**Problem requirements:**
Stop after the line containing "n ≤ buf.length)": print each line exactly from the first line of the listing up to that point.

**Data:**
-*-*-
-- ==== Sys2Proof/Laws/Buffers.lean ====
section
/-!
SUPPORT. What the buffer operations do, index by index: the Command Line (10_state.md R35), the Transfer Buffer (R38) and the Page Buffer
(20_memory.md R74, 42_chip_operations.md R198 to R201).
-/

namespace Sys2Proof.Machine

/-! ### Single bytes -/

/-- Within the buffer, `putByte` replaces one byte. -/
theorem putByte_eq_set {buf : List Byte} {i : Nat} (h : i < buf.length) (b : Byte) : putByte buf i b = buf.set i b := by
  rw [putByte, List.set_eq_take_append_cons_drop, if_pos h]

/-- Storing at index `n` extends the first `n` bytes by the stored one. -/
theorem take_putByte {buf : List Byte} {n : Nat} (b : Byte) (h : n ≤ buf.length) :
    (putByte buf n b).take (n + 1) = buf.take n ++ [b] := by
  have e : (buf.take n).length = n := by simp [h]
  rw [putByte, List.take_append, e, List.take_of_length_le (by omega), Nat.add_sub_cancel_left, List.take_succ_cons, List.take_zero]

theorem putByte_length {buf : List Byte} {n : Nat} (b : Byte) (h : n < buf.length) : (putByte buf n b).length = buf.length := by
  rw [putByte_eq_set h, List.length_set]

/-! ### The Transfer Buffer -/

/-- `overwrite` writes exactly the indices below `|bs|` that exist. -/
theorem overwrite_get {cap : Nat} (buf bs : List Byte) {j : Nat} (hj : j < cap) :
    (overwrite cap buf bs)[j]? = if j < bs.length then bs[j]? else buf[j]? := by
  rw [overwrite, List.getElem?_take, if_pos hj]
  split
  · next h => rw [List.getElem?_append_left h]
  · next h => rw [List.getElem?_append_right (by omega), List.getElem?_drop, Nat.add_sub_cancel' (by omega)]

theorem overwrite_length {cap : Nat} {buf bs : List Byte} (h : buf.length = cap) : (overwrite cap buf bs).length = cap := by
  rw [overwrite, List.length_take, List.length_append, List.length_drop]
  omega

/-- A buffer that is overwritten whole holds the new bytes. -/
theorem overwrite_full {cap : Nat} {buf bs : List Byte} (h : buf.length = cap) (hb : bs.length = cap) :
    overwrite cap buf bs = bs := by
  rw [overwrite, List.drop_of_length_le (by omega), List.append_nil, List.take_of_length_le (by omega)]

/-- The valid bytes of the Transfer Buffer after a load: what was loaded, as far as the buffer goes. -/
theorem loadXfer_xferBytes (bs : List Byte) (s : State) :
    (loadXfer bs s).xferBytes = bs.take s.params.xferCap := by
  rw [State.xferBytes, loadXfer_xfer, loadXfer_xferN, overwrite, List.take_take, Nat.min_comm, ← List.take_take,
    List.take_left]

/-- A load that fits is read back whole. -/
theorem loadXfer_xferBytes_of_fits {bs : List Byte} {s : State} (h : bs.length ≤ s.params.xferCap) :
    (loadXfer bs s).xferBytes = bs := by
  rw [loadXfer_xferBytes, List.take_of_length_le h]

/-! ### The Page Buffer -/

/-- With R11 the masked index is the offset modulo the page size (20_memory.md R74). -/
theorem pageIndex_eq {p : Params} (h : p.ok) (o : Word) : pageIndex p.pageMask o = o.toNat % p.pageCap := by
  obtain ⟨-, -, hm, ⟨k, -, hk⟩, -⟩ := h
  have e : p.pageMask.toNat = 2 ^ k - 1 := by omega
  rw [pageIndex, BitVec.toNat_and, e, Nat.and_two_pow_sub_one_eq_mod, hk]

theorem pageCap_pos {p : Params} (h : p.ok) : 0 < p.pageCap := by
  have := h.2.2.1
  omega

theorem pageIndex_lt {p : Params} (h : p.ok) (o : Word) : pageIndex p.pageMask o < p.pageCap := by
  rw [pageIndex_eq h]; exact Nat.mod_lt _ (pageCap_pos h)

/-- The next masked index: the page size divides `2^16`, so that a wrap of the offset is no jump (20_memory.md R74). -/
theorem pageIndex_succ {p : Params} (h : p.ok) (o : Word) :
    pageIndex p.pageMask (o + 1) = (pageIndex p.pageMask o + 1) % p.pageCap := by
  have hd : p.pageCap ∣ 65536 := by
    obtain ⟨-, -, -, ⟨k, hk, e⟩, -⟩ := h
    exact e ▸ Nat.pow_dvd_pow 2 (show k ≤ 16 by omega)
  rw [pageIndex_eq h, pageIndex_eq h, BitVec.toNat_add, Nat.mod_add_mod]
  exact Nat.mod_mod_of_dvd _ hd

@[simp] theorem fillPage_length (mask : Word) (page : List Byte) (o : Word) (bs : List Byte) :
    (fillPage mask page o bs).length = page.length := by
  induction bs generalizing page o with
  | nil => rfl
  | cons b bs ih => rw [fillPage, ih, List.length_set]

/-- Steps forward from masked index `i` to `j` in a page of `cap` bytes. -/
theorem pageDistance_succ {cap i j : Nat} (hi : i < cap) (hj : j < cap) :
    if j = i then (j + cap - (i + 1) % cap) % cap = cap - 1 ∧ (j + cap - i) % cap = 0
    else (j + cap - i) % cap = (j + cap - (i + 1) % cap) % cap + 1 := by
  have hs : (i + 1) % cap = if i + 1 = cap then 0 else i + 1 := by
    split
    · next e => rw [e, Nat.mod_self]
    · exact Nat.mod_eq_of_lt (by omega)
  have hm : ∀ x, x < 2 * cap → x % cap = if x < cap then x else x - cap := by
    intro x hx
    split
    · next e => exact Nat.mod_eq_of_lt e
    · rw [Nat.mod_eq_sub_mod (by omega), Nat.mod_eq_of_lt (by omega)]
  rw [hs]
  by_cases e : i + 1 = cap
  · rw [if_pos e, Nat.sub_zero, Nat.add_mod_right, Nat.mod_eq_of_lt hj, hm _ (by omega)]
    split <;> split <;> omega
  · rw [if_neg e, hm (j + cap - i) (by omega), hm (j + cap - (i + 1)) (by omega)]
    split <;> split <;> split <;> omega

/-- One byte of the page after a fill of at most a page: the byte whose masked index it is, else the byte that was there (R199). -/
theorem fillPage_get {p : Params} (h : p.ok) {page : List Byte} (o : Word) {bs : List Byte} (hp : page.length = p.pageCap)
    (hb : bs.length ≤ p.pageCap) {j : Nat} (hj : j < p.pageCap) :
    (fillPage p.pageMask page o bs)[j]? =
      if (j + p.pageCap - pageIndex p.pageMask o) % p.pageCap < bs.length
      then bs[(j + p.pageCap - pageIndex p.pageMask o) % p.pageCap]? else page[j]? := by
  induction bs generalizing page o with
  | nil => simp [fillPage]
  | cons b bs ih =>
    have hi := pageIndex_lt h o
    have hd := pageDistance_succ hi hj
    rw [List.length_cons] at hb
    rw [fillPage, ih _ (by rw [List.length_set, hp]) (by omega), pageIndex_succ h]
    split at hd
    · next e =>
      rw [hd.1, hd.2, if_neg (by omega), if_pos (by simp), e, List.getElem?_set_self (by omega), List.getElem?_cons_zero]
    · next e =>
      rw [hd, List.getElem?_cons_succ, List.getElem?_set_ne (Ne.symm e), List.length_cons]
      simp only [Nat.add_lt_add_iff_right]

/-- After a full prepare every byte is erased (R198). -/
theorem preparedPage_full {p : Params} (h : p.legacyPrepareFill = false) (page : List Byte) :
    preparedPage p page = List.replicate p.pageCap p.erased := by
  rw [preparedPage, h]; rfl

/-- After a legacy prepare only the last byte is erased (R201). -/
theorem preparedPage_legacy {p : Params} (h : p.legacyPrepareFill = true) {page : List Byte} (hp : page.length = p.pageCap)
    {j : Nat} (hj : j < p.pageCap) :
    (preparedPage p page)[j]? = if j + 1 = p.pageCap then some p.erased else page[j]? := by
  rw [preparedPage, if_pos h]
  split
  · next e =>
    have : p.pageCap - 1 = j := by omega
    rw [this, List.getElem?_set_self (by omega)]
  · rw [List.getElem?_set_ne (by omega)]

theorem preparedPage_length {p : Params} {page : List Byte} (hp : page.length = p.pageCap) :
    (preparedPage p page).length = p.pageCap := by
  rw [preparedPage]
  split
  · rw [List.length_set, hp]
  · rw [List.length_replicate]

end Sys2Proof.Machine
end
-*-*-
**Expected answer:**
-- ==== Sys2Proof/Laws/Buffers.lean ====
section
/-!
SUPPORT. What the buffer operations do, index by index: the Command Line (10_state.md R35), the Transfer Buffer (R38) and the Page Buffer
(20_memory.md R74, 42_chip_operations.md R198 to R201).
-/

namespace Sys2Proof.Machine

/-! ### Single bytes -/

/-- Within the buffer, `putByte` replaces one byte. -/
theorem putByte_eq_set {buf : List Byte} {i : Nat} (h : i < buf.length) (b : Byte) : putByte buf i b = buf.set i b := by
  rw [putByte, List.set_eq_take_append_cons_drop, if_pos h]

/-- Storing at index `n` extends the first `n` bytes by the stored one. -/
theorem take_putByte {buf : List Byte} {n : Nat} (b : Byte) (h : n ≤ buf.length) :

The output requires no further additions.